Set intercept to first measurement oc...
Message/Author
 Andrea Hasl posted on Monday, July 27, 2020 - 5:03 am
Dear Dr. Muthen,

if I understand it correctly, the intercept term in the estimation of DSEM denotes the mean of the (individual) time series. Is there a possibility to set the intercept to the first measurement occasion (t0)? I am interested in the covariation of the intercept at t0 and the growth term.

Thank you very much,
Andrea Hasl
 Tihomir Asparouhov posted on Monday, July 27, 2020 - 10:43 am
If Yt is the original variable you can form two new variables
W=Y0
Zt=Yt-Y0
Then, model W as a between variable and Zt via DSEM. If you want the intercept to be Y0 you can specify Zt as within only (but I don't think you have to).
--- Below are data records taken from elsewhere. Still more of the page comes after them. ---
-- ==== Sys2Proof/Syntax.lean ====
section
/-! DEFINITION. The commands of the block: one constructor of `Instr` per row of
spec/opcode_table.json, with the operand records they carry. A command is something
that reaches the module from outside (a pin, a register write, a packet, a sideband
message), an event of one of its own engines, or one instruction of a cell. -/

namespace Sys2Proof

/-! ## Operands of cell instructions (R95 to R98): the fields that an instruction uses -/

/-- Format S. -/
structure SOp where
  sd : BitVec 5
  sa : BitVec 5
  sb : BitVec 5
deriving DecidableEq, Repr

/-- Format I; `sa` is zero for `LUI` and `JAL`. -/
structure IOp where
  sd : BitVec 5
  sa : BitVec 5
  imm : BitVec 41
deriving DecidableEq, Repr

/-- Format B. -/
structure BOp where
  sa : BitVec 5
  sb : BitVec 5
  off : BitVec 41
deriving DecidableEq, Repr

/-- `BPANY` and `BPNONE`: the predicate `SA[3:0]` and the offset. -/
structure BPOp where
  p : BitVec 4
  off : BitVec 41
deriving DecidableEq, Repr

/-- A CSR access: the scalar register (destination of `CSRR`, source of the writes) and
the CSR number `AUX[11:0]`. -/
structure CsrOp where
  r : BitVec 5
  csr : BitVec 12
deriving DecidableEq, Repr

/-- Format V, with the guard of R95. -/
structure VOp where
  pg : BitVec 4
  pn : Bool
  vd : BitVec 5
  va : BitVec 5
  vb : BitVec 5
  vc : BitVec 5
  et : BitVec 4
  ss : BitVec 5
  bs : Bool
  mz : Bool
  aux : BitVec 20
deriving DecidableEq, Repr

/-- `TMMA` (R107). -/
structure TmmaOp where
  pg : BitVec 4
  pn : Bool
  td : BitVec 3
  va : BitVec 5
  vb : BitVec 5
  fa : BitVec 4
  fb : BitVec 4
  qa : BitVec 4
  qb : BitVec 4
  scl : Bool
deriving DecidableEq, Repr

/-- `TWIN` (R107). -/
structure TwinOp where
  td : BitVec 3
  ss : BitVec 5
  mode : BitVec 2
  auto : Bool
  immw : Bool
  win : BitVec 16
deriving DecidableEq, Repr

/-- `XTAL.T` (R107). -/
structure XtalTOp where
  td : BitVec 3
  vd : BitVec 5
  tet : BitVec 4
  rg : BitVec 5
  qd : BitVec 4
  scl : Bool
  sat : Bool
deriving DecidableEq, Repr

/-- `TMOVV` and `VMOVT` (R107): the tile, the vector register and the row pair. -/
structure TMovOp where
  td : BitVec 3
  v : BitVec 5
  rp : BitVec 5
deriving DecidableEq, Repr

/-- Format M, with the guard of R95. -/
structure MOp where
  pg : BitVec 4
  pn : Bool
  d : BitVec 5
  sb : BitVec 5
  xi : BitVec 5
  et : BitVec 4
  am : BitVec 2
  sc : BitVec 2
  nt : Bool
  rel : Bool
  acq : Bool
  off : BitVec 24
deriving DecidableEq, Repr

/-- `VGATHERP` (R119). -/
structure GatherpOp where
  pg : BitVec 4
  pn : Bool
  a : BitVec 5
  b : BitVec 5
  c : BitVec 5
  pd : BitVec 4
deriving DecidableEq, Repr

/-- `MCOPY` (R125). -/
structure McopyOp where
  a : BitVec 5
  b : BitVec 5
  c : BitVec 5
  sw : BitVec 5
  bit : BitVec 6
  sig : Bool
deriving DecidableEq, Repr

/-- `WAITSIG` (R126). -/
structure WaitsigOp where
  a : BitVec 5
  b : BitVec 5
  c : BitVec 5
  any : Bool
  clr : Bool
  tmo : BitVec 5
  pd : BitVec 4
deriving DecidableEq, Repr

/-- `FENCE` (R129). -/
structure FenceOp where
  scope : BitVec 2
  pr : Bool
  pw : Bool
  sr : Bool
  sw : Bool
  async : Bool
deriving DecidableEq, Repr

/-! ## Operands of board, power and start events -/

/-- How a raising of the core rails (R38) ends: `PWR_GOOD` asserts, `COOLANT_STOP_N` is
accepted as asserted before it does (R399), or a rail misses regulation (R40). -/
inductive PowerUp where
  | good
  | coolantStop
  | railFault
deriving DecidableEq, Repr

/-- Input voltage and current at the detection of an emergency (R46), and the other causes
of R49 that are detected in the same `ACLK` cycle: bit k is code k, for codes 2 to 7. -/
structure InputReading where
  mv : Nat
  ma : Nat
  also : BitVec 8
deriving DecidableEq, Repr

/-- One rail as its monitors give it for a frame (R362, R366): energy in µJ, voltage and
set point in mV, and whether both monitors stayed in range. -/
structure RailSample where
  uj : Nat
  mv : Nat
  setMv : Nat
  inRange : Bool
deriving DecidableEq, Repr

/-- One thermal sensor reading in 0.25 °C with its validity bit (R387). -/
structure TempSample where
  q : Int
  valid : Bool
deriving DecidableEq, Repr

/-- An amount of traffic or dynamic energy attributed to a context (R379, R380). -/
structure CtxShare where
  part : Nat
  ctx : Nat
  unit : Nat
  amount : Nat
deriving DecidableEq, Repr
You can also add the needed correlations on the between level.
 Andrea Hasl posted on Tuesday, July 28, 2020 - 5:43 am
Thank you very much for the reply, Timohir! Do I understand it correctly that I would just add Y@0 at the between level? Or is there a way to define Y0 using the "Define" command (my data is in long format)? Another question for my understanding: What exactly does Zt tell me, or why exactly do I need it?

At the moment my code states (in its simplest form and without Y@0)

%WITHIN%
phi | Y ON Y(1);
logv | Y;

%BETWEEN%
[phi];
[Y];
[logv];
phi;
Y;
logv;
phi WITH Y;

Thank you!
 Tihomir Asparouhov posted on Tuesday, July 28, 2020 - 9:41 am
Instead of having Y@0 you would use a command
within=Z;

The Y0 variable will need to be made into another column outside of Mplus and declared as
between=Y0

%WITHIN%
phi | Z ON Z&1;
logv | Z;

%BETWEEN%
[phi];
[logv];
phi;
logv;
Y0; [Y0];
phi WITH Y0;
 Andrea Hasl posted on Wednesday, August 05, 2020 - 3:21 am
Dear Timohir,

thank you very much for your help. Now another problem arised: When I use your "trick" with Y0 and Z, Y0 is estimated without including the information of the rest of the time series (corresponding to results of listwise deletion). Unfortunately, Y0 has many missing values and the results do not make sense anymore. Thus, I need Y0 to be estimated simultaneously in the model. Could you help me out again?

Thanks a lot,
Andrea
 Andrea Hasl posted on Wednesday, August 05, 2020 - 9:38 am
Sorry I spelled your name incorrectly! I meant Tihomir, of course!
 Tihomir Asparouhov posted on Wednesday, August 05, 2020 - 10:12 am
Y0 should be the first observed value. There is nothing in your model that is time specific so 0 shouldn't really be attached to a specific time.
 Andrea Hasl posted on Thursday, August 06, 2020 - 3:26 am
Unfortunately, from the data structure, 0 is attached to a specific time. It is wage data where persons started their job in a specific year (Variable A), which we defined as t0. Many persons, however, have not reported their wages (Variable B) at that point, even though they already received them. Thus, the first wage observation is not necessarily the first time point of the actual wage series, therefore missing values are possible.

 Tihomir Asparouhov posted on Thursday, August 06, 2020 - 5:01 pm
I would recommend that you look at
savedata: file is 1.dat
in your run. This will show you want data is being analyzed.

Your main issue could be (not the missing value) but the fact that you must account for the time distance between when data first starts being available and the number of years that it is missing.

You probably must use Time as a predictor. You might also need to switch to type=cross DSEM where this time alignment is modeled. See User's Guide example 9.38
(even if you use an empty model on the
%BETWEEN time%
level).

The Y0 variable is being correlated with all the other variables on the between level, i.e., it is being imputed from those variables. I think it is a mistake to use within=Zt. Instead I would use Zt=Yt for t>0 and then have
Z with Y0 on the between level since that would be your strongest predictor for the missing values.

I would stick with standard models rather than trying to have the initial value as random intercept. Mplus is a multivariate framework. If you had data from the two jobs you can model two time series processes. But if you don't have such data then you can use the wage from job A as a separate variable and the wage from job B as time-series variable and correlate those (rather than trying to interpret the wage from job A as starting value).

It might also be useful to step back from time-series models and first try two-level models to figure out what the fundamentals are - then add the auto-correlation.